The bulk of Nevada’s 6,300 untested kits, some of which date back to the mid-1980s, are in Clark County.
Assistant Attorney General Wesley Duncan said $1.7 million of the funding comes from a nationwide settlement with JP Morgan Chase over debt collection practices. He said Las Vegas police will receive about $1.3 million and should be able to test 2,000 kits. The remaining $400,000 will go to Northern Nevada agencies.
“We really believe we’ll be able to get through most of the untested kits in the state with that,” Duncan told lawmakers.
A $1.9 million Justice Department grant will go toward other efforts, such as taking inventory of untested kits, paying personnel costs and hiring victim advocates.
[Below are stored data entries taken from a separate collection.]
theorem exists_rtuForm : ∀ p ∈ rtuForms, ∃ body, RtuForm p.1 body ∧ ErrorsAreNotOk body := by
  have hword {i : Instr} := exists_rtuForm_of_addressAndWord (i := i)
  simp only [rtuForms, List.forall_mem_cons]
  exact ⟨hword (fun _ => rfl) rfl, hword (fun _ => rfl) rfl, hword (fun _ => rfl) rfl, hword (fun _ => rfl) rfl,
    ⟨_, rtuForm_fc05, fun _ => nofun⟩, hword (fun _ => rfl) rfl, ⟨_, rtuForm_fc0F, rtuBodyFc0F_errorsAreNotOk⟩,
    ⟨_, rtuForm_fc10, rtuBodyFc10_errorsAreNotOk⟩, nofun⟩

end Sys2Proof.Machine

namespace Sys2Proof.Proofs

open Sys2Proof.Machine Sys2Proof.Claims

/-- Settles O20. -/
theorem rtuParseCopiesTheEnvelope : Obligations.RtuParseCopiesTheEnvelope :=
  fun _ hin _ _ _ hinput => rtuParse_envelope hin hinput

/-- Settles O21, by the three kinds of function code: the payload fits, so taking what the code names takes just that and clamps nothing. -/
theorem rtuParseExtractsThePayload : Obligations.RtuParseExtractsThePayload := by
  intro s hin st fc extra
  refine ⟨fun hfc n data hlength hinput => ?_, fun hfc d0 d1 d2 d3 hinput => ?_, rtuParse_outputs_of_not_supported hin⟩
  · rw [List.append_assoc] at hinput ⊢
    have houtputs := rtuParse_outputs_of_counted hin hfc hinput
    have hfits : ¬ (data ++ extra).length < n.toNat := by rw [List.length_append]; omega
    rwa [List.take_left' hlength, if_neg hfits] at houtputs
  · have houtputs := rtuParse_outputs_of_fixedFour hin (rest := [d0, d1, d2, d3] ++ extra) hfc hinput
    have hfits : ¬ ([d0, d1, d2, d3] ++ extra).length < 4 := by simp
    rwa [if_neg hfits] at houtputs

/-- Settles O22: what the code names is longer than what is left before the checksum, so taking it takes all of that. -/
theorem rtuParseClampsAtTheChecksum : Obligations.RtuParseClampsAtTheChecksum := by
  intro s hin st fc data
  refine ⟨fun hfc n hshort hinput => ?_, rtuParse_outputs_of_counted_nil hin, fun hfc hshort hinput => ?_⟩
  · have houtputs := rtuParse_outputs_of_counted hin hfc hinput
    rwa [List.take_of_length_le hshort.le, if_pos hshort] at houtputs
  · have houtputs := rtuParse_outputs_of_fixedFour hin hfc hinput
    rwa [List.take_of_length_le hshort.le, if_pos hshort] at houtputs

/-- Settles O23. -/
theorem rtuParseRejectsBadFrames : Obligations.RtuParseRejectsBadFrames :=
  fun s hin => ⟨fun hshort => failsWith_of_error (exec_rtuParse s) hin (rtuParseBody_of_short hshort),
    fun _ _ _ => rtuParse_failsWith_checksumMismatch hin⟩

/-- Settles O24: the output of a request that ended `OK` is a frame with its checksum, and of such a frame the parse copies the first two
bytes. -/
theorem rtuRequestParsesBack : Obligations.RtuRequestParsesBack := by
  intro p hp s t u _ hexec hok hin hinput
  obtain ⟨body, hform, herrors⟩ := exists_rtuForm p hp
  obtain ⟨pdu, hframe⟩ := hform.frame_of_status_ok herrors hexec hok
  exact rtuParse_envelope hin (hinput.trans hframe)

end Sys2Proof.Proofs
end

section
/-! PROOFS. The TCP packers: every form of the request packer is the one envelope over its own PDU (43_tcp_build.md R130), so a form ends as
its PDU does, and what is left is what each PDU is or reports (R131 to R142); the display number (R143); the response packer (R140); and the
parse of a request that was built (R144, 44_tcp_parse.md R150). -/

namespace Sys2Proof.Machine

open Sys2Proof.Claims

theorem not_contains_supported {fc : Byte} (h : fc ∉ supportedFunctionCodes) : (!supportedFunctionCodes.contains fc) = true := by
  rw [Bool.not_eq_true', List.contains_eq_mem, decide_eq_false_iff_not]
  exact h

/-! ## The display number by the register kind -/

section
variable {fc : Byte} (addr : Word)

theorem displayAddress_of_coil (h : fc ∈ [0x01#8, 0x05#8, 0x0F#8]) : displayAddress fc addr = addr.toNat + 1 :=
  if_pos (by simpa using h)

theorem displayAddress_of_holding (h : fc ∈ [0x03#8, 0x06#8, 0x10#8]) : displayAddress fc addr = addr.toNat + 40001 := by
  simp only [List.mem_cons, List.not_mem_nil, or_false] at h
  rcases h with rfl | rfl | rfl
  all_goals rfl
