/-- The L1 sector of a core, if it holds it (R110). -/
def l1Get (s : State) (core sec : Nat) : Option L1Sector :=
  s.l1.find? (fun x => decide (x.core = core) && decide (x.sec = sec))

/-- Whether a window of a crew holds a sector filled (R108). -/
def winFilled (s : State) (c : CrewKey) (id sec : Nat) : Bool :=
  match s.crew? c with
  | some x => x.windows.any (fun w => decide (w.id = id) && w.secs.any (fun y => decide (y.1 = sec)))
  | none => false

/-- Whether a sector of a crew's tile store is marked (R232). -/
def tileMarked (s : State) (c : CrewKey) (off : Nat) : Bool :=
  match s.crew? c with | some x => x.tileErr.contains (sectorOf off) | none => false

/-- R232: whether a read there meets an uncorrectable error; through a window, that of the filled sector's copy, or of the memory that
would fill it (R108). -/
def poisoned (s : State) (core : Nat) (viaL1 : Bool) : Loc → Bool
  | .mem pa => s.hbmErr.contains (sectorOf pa) && !(viaL1 && (l1Get s core (sectorOf pa)).isSome)
  | .win c id sec pa off => if winFilled s c id sec then tileMarked s c off else s.hbmErr.contains (sectorOf pa)
  | .tile c off => tileMarked s c off
  | .slot i off => s.slots.any (fun x => decide (x.core = core) && decide (x.idx = i) && x.errs.contains (sectorOf off))
  | .saved _ => false
  | .remote _ => false

/-- Bytes of device memory as core `core` loads them: its L1 first (R110). -/
def readMem (s : State) (core pa n : Nat) (viaL1 : Bool) : List Byte :=
  match (if viaL1 then l1Get s core (sectorOf pa) else none) with
  | some x => (x.data.drop (pa % 64)).take n
  | none => s.hbm.bytes pa n

/-- The bytes that a load of `n` bytes reads. -/
def readLoc (s : State) (core n : Nat) (viaL1 : Bool) : Loc → List Byte
  | .mem pa => readMem s core pa n viaL1
  | .win _ _ _ pa _ => s.hbm.bytes pa n
  | .tile c off => match s.crew? c with | some x => Memory.bytes x.tile off n | none => List.replicate n 0#8
  | .slot i off =>
    match s.slots.find? (fun x => decide (x.core = core) && decide (x.idx = i)) with
    | some x => Memory.bytes x.payload off n
    | none => List.replicate n 0#8
  | .saved _ => List.replicate n 0#8
  | .remote _ => List.replicate n 0#8

/-- The physical address of a lane's bytes in device memory. -/
def Loc.hbm? : Loc → Option Nat
  | .mem pa => some pa
  | .win _ _ _ pa _ => some pa
  | _ => none

/-- A sector of device memory as a core's L1 takes it (R110). -/
def l1Fill (s : State) (core sec : Nat) : L1Sector := { core := core, sec := sec, data := s.hbm.bytes (64 * sec) 64 }

/-- What an engine's read leaves behind: a filled window sector (R108). -/
def fillTrace : Loc → List Act
  | .win c id sec _ _ => [.crew c (.touch id sec false)]
  | _ => []

/-- What the loads of some lanes leave behind: new L1 sectors, each once; filled window sectors, which the core's L1 does not
hold (R108, R110, R256, R265). -/
def loadTraces (s : State) (core : Nat) (as : List LaneAcc) : List Act :=
  let secs := ((as.filterMap (fun a => match a.loc with | .mem pa => some (sectorOf pa) | _ => none)).eraseDups).filter
    (fun x => (l1Get s core x).isNone)
  (if secs.isEmpty then [] else [.l1add (secs.map (l1Fill s core))])
  ++ (as.flatMap (fun a => match a.loc with
      | .win c id sec pa _ => [Act.crew c (.touch id sec false), Act.l1dropSec core (sectorOf pa)]
      | _ => [])).eraseDups
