-- ==== Sys2Proof/Machine/Paths.lean ====
section
/-! DEFINITION. Groups, paths and headlands (R34 to R46, R194, R201). -/

namespace Sys2Proof.Machine

/-- The index of the topmost deferred entry. -/
def topDeferred (st : List PathEntry) : Option Nat := st.findIdx? (fun e => !e.parked)

/-- One more pass of headland n (R43). -/
def bumpHead (n : Nat) (r : Furrow) : Furrow := { r with hcnt := r.hcnt.set n (r.hcnt.getD n 0#16 + 1) }

/-- R42: a furrow whose path has ended resumes: the topmost deferred entry, else the topmost parked one, which passes its
headland; else it is not live. -/
def resumeFur (r : Furrow) : Furrow :=
  match topDeferred r.stack with
  | some i =>
    let e := r.stack.getD i { pc := 0, mask := 0, parked := false, hid := 0, cnt := 0 }
    { r with pc := e.pc, path := e.mask, stack := r.stack.eraseIdx i }
  | none =>
    match r.stack with
    | e :: rest => bumpHead e.hid { r with pc := e.pc + 8#64, path := e.mask, stack := rest }
    | [] => { r with path := 0, st := .notLive }

/-- Renames every group by its lowest live furrow (R34). -/
def regroup (l : List Furrow) : List Furrow :=
  l.map (fun r =>
    if r.st = .notLive then r
    else { r with grp := (l.findIdx? (fun x => decide (x.st ≠ .notLive) && decide (x.grp = r.grp))).getD r.grp })

/-- The acts that give a herd these furrows. -/
def setFurs (l : List Furrow) : List HAct := l.mapIdx (fun f r => .furrow f r)

/-- A herd with other furrows. -/
def Herd.withFurs (h : Herd) (l : List Furrow) : Herd := { h with furrows := l }

/-- Replaces some furrows. -/
def mapFurs (h : Herd) (fs : List Nat) (g : Nat → Furrow → Furrow) : List Furrow :=
  h.furrows.mapIdx (fun i r => if fs.contains i then g i r else r)

/-- Whether a pre-emption waits for this herd at a passed headland (R365): an area is granted, no trap is in progress and
no boarding delays the save (R330); a ganged herd whose boarding is Registered or Boarded runs on past the headland (DESIGN CHOICE,
assumption 109). -/
def saveNext (s : State) (h : Herd) : Bool :=
  (match s.crew? h.key.crew with
   | some c => (match c.pre with | some p => p.area.isSome | none => false)
   | none => false)
    && h.handler.isNone
    && (match h.boarding with
        | some b => (match b.st with | .cut _ => true | _ => false)
        | none => true)

/-- R365: a herd that some furrow leaves ganged by passing a headland with its last parked path (R42) is saved there too, when a
pre-emption waits for it; `l` are the furrows that the word leaves. -/
def resumeSave (s : State) (h : Herd) (l : List Furrow) : List HAct :=
  let h' := h.withFurs l
  if h'.ganged && saveNext s h && h.idxs.any (fun f => decide ((h'.fur f).hcnt ≠ (h.fur f).hcnt)) then
    [.holds (h.holds ++ [{ group := furMask h'.liveFurs, why := .save }])] else []

/-- R43, R46: a standing group passes its headland. -/
def passHead (s : State) (h : Herd) (fs : List Nat) : List HAct :=
  let l := mapFurs h fs (fun _ r => match r.st with
    | .standing n => bumpHead n { r with pc := r.pc + 8#64, st := .running }
    | _ => r)
  let h' := h.withFurs l
  setFurs l ++ (if h'.ganged && saveNext s h then [.holds (h.holds ++ [{ group := furMask fs, why := .save }])] else [])

/-- The standing groups of a herd that contain every live furrow, or all of them when the patience is 0 (R46). -/
def passable (s : State) (h : Herd) (f : Nat) : Bool :=
  let g := h.group f
  g ≠ [] && g.all (fun i => match (h.fur i).st with | .standing _ => true | _ => false)
    && (g = h.liveFurs || fld (s.coreReg h.core 0x080) 15 0 = 0)

/-- Passes the standing groups that may pass at once. -/
def passAll (s : State) (k : HerdKey) : List Act :=
  match s.herd? k with
  | none => []
  | some h => chain s (h.idxs.map (fun f => fun s' =>
      match s'.herd? k with
      | some h' => if passable s' h' f then herdActs k (passHead s' h' (h'.group f)) else []
      | none => []))

/-- R45: groups that stand at one PC with an equal count for the headland join: the group named f joins each such group. -/
def joinStanding (l : List Furrow) (f n : Nat) : List Furrow :=
  let mem := (l.filter (fun r => decide (r.st ≠ .notLive) && decide (r.grp = f)))
  let same (r : Furrow) : Bool := decide (r.st = .standing n) &&
    mem.any (fun x => decide (x.pc = r.pc) && decide (x.hcnt.getD n 0#16 = r.hcnt.getD n 0#16))
  let gs := (l.filter same).map (fun r => r.grp)
  regroup (l.map (fun r => if r.st ≠ .notLive && gs.contains r.grp then { r with grp := f } else r))

/-- R41: a path with entries beneath it reaches headland n: it merges with an equal parked entry or parks, and its furrow
resumes. None when the entry would be a seventeenth (R40). -/
def parkAt (r : Furrow) (n : Nat) : Option Furrow :=
  let c := r.hcnt.getD n 0#16
  match r.stack.findIdx? (fun e => e.parked && decide (e.pc = r.pc) && decide (e.hid = n) && decide (e.cnt = c)) with
  | some i => some (resumeFur { r with stack := r.stack.mapIdx (fun j e => if j = i then { e with mask := e.mask ||| r.path } else e) })
  | none =>
    if 16 ≤ r.stack.length then none
    else some (resumeFur { r with stack := { pc := r.pc, mask := r.path, parked := true, hid := n, cnt := c } :: r.stack })

/-- R41, R45: what `head n` does to the group's furrows; none on a path-stack overflow. -/
def headFurs (h : Herd) (fs : List Nat) (n : Nat) : Option (List Furrow) :=
  if fs.any (fun f => !(h.fur f).stack.isEmpty && (parkAt (h.fur f) n).isNone) then none
  else
    let stay := fs.filter (fun f => (h.fur f).stack.isEmpty)
    let l := mapFurs h fs (fun i r =>
      if r.stack.isEmpty then { r with st := .standing n, grp := stay.headD i }
      else { (parkAt r n).getD r with grp := i })
    let l := regroup l
    match stay with
    | [] => some l
    | f :: _ => some (joinStanding l (l.getD f (Furrow.fresh 0 0)).grp n)

/-- R37: the active lanes leave their paths; a furrow whose path ends resumes on its own. -/
def exitFurs (h : Herd) (fs : List Nat) (act : List Nat) : List Furrow :=
  regroup (mapFurs h fs (fun f r =>
    let gone := maskOf 8 ((act.filter (fun l => l / 8 = f)).map (fun l => l % 8))
    let left := r.path &&& ~~~gone
    if left = 0#8 then
      let r' := resumeFur r
      if r'.st = .notLive then r' else { r' with grp := f }
    else { r with path := left, pc := r.pc + 8#64
                  grp := ((fs.filter (fun i => (h.fur i).path &&& ~~~(maskOf 8 ((act.filter (fun l => l / 8 = i)).map (fun l => l % 8))) ≠ 0#8)).headD f) }))

/-- The herd lanes as furrow lanes of f. -/
def furLanes (f : Nat) (ls : List Nat) : List Nat := ls.filter (fun l => l / 8 = f)

/-- The mask of herd lanes of one furrow. -/
def laneMask (ls : List Nat) : BitVec 8 := maskOf 8 (ls.map (fun l => l % 8))

/-- R194, R39: one furrow of a dissolved group. `conds` says that the choice is a condition's, whose taken lanes continue
whatever their number. None when a push would be a seventeenth entry (R40). -/
def branchFur (conds : Option Word) (pc : Word) (t : Nat → Word) (act : List Nat) (r : Furrow) : Option Furrow :=
  match act with
  | [] => some { r with pc := pc + 8#64 }
  | l0 :: _ =>
    let targets := (act.map t).eraseDups
    match targets with
    | [_] => some { r with pc := t l0 }
    | _ =>
      let cur := match conds with | some tgt => tgt | none => t l0
      let rest := targets.filter (fun x => x ≠ cur)
      let moved := act.filter (fun l => t l ≠ cur)
      let pushed : List PathEntry := rest.map (fun x =>
        { pc := x, mask := laneMask (act.filter (fun l => t l = x)), parked := false, hid := 0, cnt := 0 })
      if 16 < r.stack.length + pushed.length then none
      else some { r with pc := cur, path := r.path &&& ~~~(laneMask moved), stack := pushed ++ r.stack }

/-- R194: where the furrows of the issuing group go; none on a path-stack overflow. The entries are pushed so that they pop
in ascending order of their lowest lane (R39). -/
def branchFurs (c : Ctx) (conds : Option Word) (t : Nat → Word) : Option (List Furrow) :=
  if c.act.all (fun l => decide (t l = t c.low)) then some (mapFurs c.h c.furs (fun _ r => { r with pc := t c.low }))
  else
    if c.furs.any (fun f => (branchFur conds c.pc t (furLanes f c.act) (c.h.fur f)).isNone) then none
    else some (mapFurs c.h c.furs (fun f r => { (branchFur conds c.pc t (furLanes f c.act) r).getD r with grp := f }))

end Sys2Proof.Machine
end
Las Vegas police earlier received a separate $2 million grant from the Manhattan district attorney’s office.
“We’re very excited about these programs,” Duncan said. “This is an issue, an important issue, to the victims of our state that they matter … their kits aren’t going to sit on a dusty shelf.”
Duncan said that although it’s hard to predict, he expects indictments and charges to be filed. In Ohio, the first 1,000 kits tested resulted in criminal charges in more than 100 cases, he said.
“I think that what we’re to find is the numbers are going to be pretty astounding,” Duncan said.
Responding to questions from state Sen. Aaron Ford, D-Las Vegas, Duncan said prosecutions could be brought in even decades-old cases provided the victim filed a police report within the statute of limitations. Until this year, that limit was four years for sexual assault.
Laxalt said the goal is to process all rape kits, whether or not charges are possible.
“If we have to prioritize we will, but the ultimate goal is to move forward all at once,” he said.
Laxalt said each kit generally costs $1,500 to test, but Southern Nevada authorities negotiated a $600 fee with a laboratory in Virginia. He said his office is hoping to help negotiate reduced rates for other Nevada jurisdictions, too.
Separately, the committee approved a $65,000 grant to the attorney general’s office to coordinate and administer a new program offering free legal help to veterans and military services members.
The Nevada Military Support Alliance raised the money to benefit the program in the attorney general’s office.
Nick Trutanich, Laxalt’s chief of staff, said the program so far has helped connect about 30 military personnel and veterans with pro bono attorneys to help in civil legal issues. He said the donated money will help cover training and travel costs and educate the military community about the program.